What you should do —
Taking the entries below from the top, restate each line exactly and end with the line containing "its port. -/".

Data for this exercise —
========================================================================
-- ==== Sys2Proof/Laws/Gcp.lean ====
section
/-!
SUPPORT. Laws/Gcp.lean: what a request does once it has passed the checks of Table 3.4: the opcode's own checks run once, and their answer ends the request.
-/

set_option linter.all false

namespace Sys2Proof.Laws

open Sys2Proof Sys2Proof.Machine

variable {o : OpInfo} {t : Tick} {q : Request} {s : State} {x : Session} {h : Ctx → State → Ans}

/-- A request that is accepted runs the opcode's own checks. -/
theorem gcp_accepted (k : Accepted o t q s x) :
    gcp o t q h s = .next (serve o (ctxOf t q s x) false h (handed t q s x)) := by
  have k1 := k.port
  have k2 := k.ready
  have k3 : (advance t s).boot.recovery = none := k.served
  have k4 := k.fresh
  have k5 := k.unproved
  unfold gcp
  rw [if_pos k1]
  dsimp only
  rw [if_pos k2, k3]
  unfold serveRequest
  unfold stampOf taken at k4
  simp only [Option.isSome_none, Bool.false_eq_true, if_false]
  rw [k4]
  dsimp only
  rw [if_neg (fun hc => k5 hc.1 hc.2)]
  rfl

/-- An accepted request whose own checks answer with a reply ends with that reply. -/
theorem gcp_reply {pay : List Byte} {u : State} (k : Accepted o t q s x) (hh : h (ctxOf t q s x) (handed t q s x) = .reply pay u) :
    gcp o t q h s = .next (finished o (ctxOf t q s x) x pay u) := by
  rw [gcp_accepted k]
  unfold serve
  simp only [hh]
  rfl

/-- An accepted request whose reply comes later is in progress on its port. -/
theorem gcp_later {u : State} (k : Accepted o t q s x) (hh : h (ctxOf t q s x) (handed t q s x) = .later u) :
    gcp o t q h s = .next (inProgress o (ctxOf t q s x) u) := by
  rw [gcp_accepted k]
  unfold serve
  simp only [hh]
  rfl

end Sys2Proof.Laws
end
========================================================================
Task response —
-- ==== Sys2Proof/Laws/Gcp.lean ====
section
/-!
SUPPORT. Laws/Gcp.lean: what a request does once it has passed the checks of Table 3.4: the opcode's own checks run once, and their answer ends the request.
-/

set_option linter.all false

namespace Sys2Proof.Laws

open Sys2Proof Sys2Proof.Machine

variable {o : OpInfo} {t : Tick} {q : Request} {s : State} {x : Session} {h : Ctx → State → Ans}

/-- A request that is accepted runs the opcode's own checks. -/
theorem gcp_accepted (k : Accepted o t q s x) :
    gcp o t q h s = .next (serve o (ctxOf t q s x) false h (handed t q s x)) := by
  have k1 := k.port
  have k2 := k.ready
  have k3 : (advance t s).boot.recovery = none := k.served
  have k4 := k.fresh
  have k5 := k.unproved
  unfold gcp
  rw [if_pos k1]
  dsimp only
  rw [if_pos k2, k3]
  unfold serveRequest
  unfold stampOf taken at k4
  simp only [Option.isSome_none, Bool.false_eq_true, if_false]
  rw [k4]
  dsimp only
  rw [if_neg (fun hc => k5 hc.1 hc.2)]
  rfl

/-- An accepted request whose own checks answer with a reply ends with that reply. -/
theorem gcp_reply {pay : List Byte} {u : State} (k : Accepted o t q s x) (hh : h (ctxOf t q s x) (handed t q s x) = .reply pay u) :
    gcp o t q h s = .next (finished o (ctxOf t q s x) x pay u) := by
  rw [gcp_accepted k]
  unfold serve
  simp only [hh]
  rfl

/-- An accepted request whose reply comes later is in progress on its port. -/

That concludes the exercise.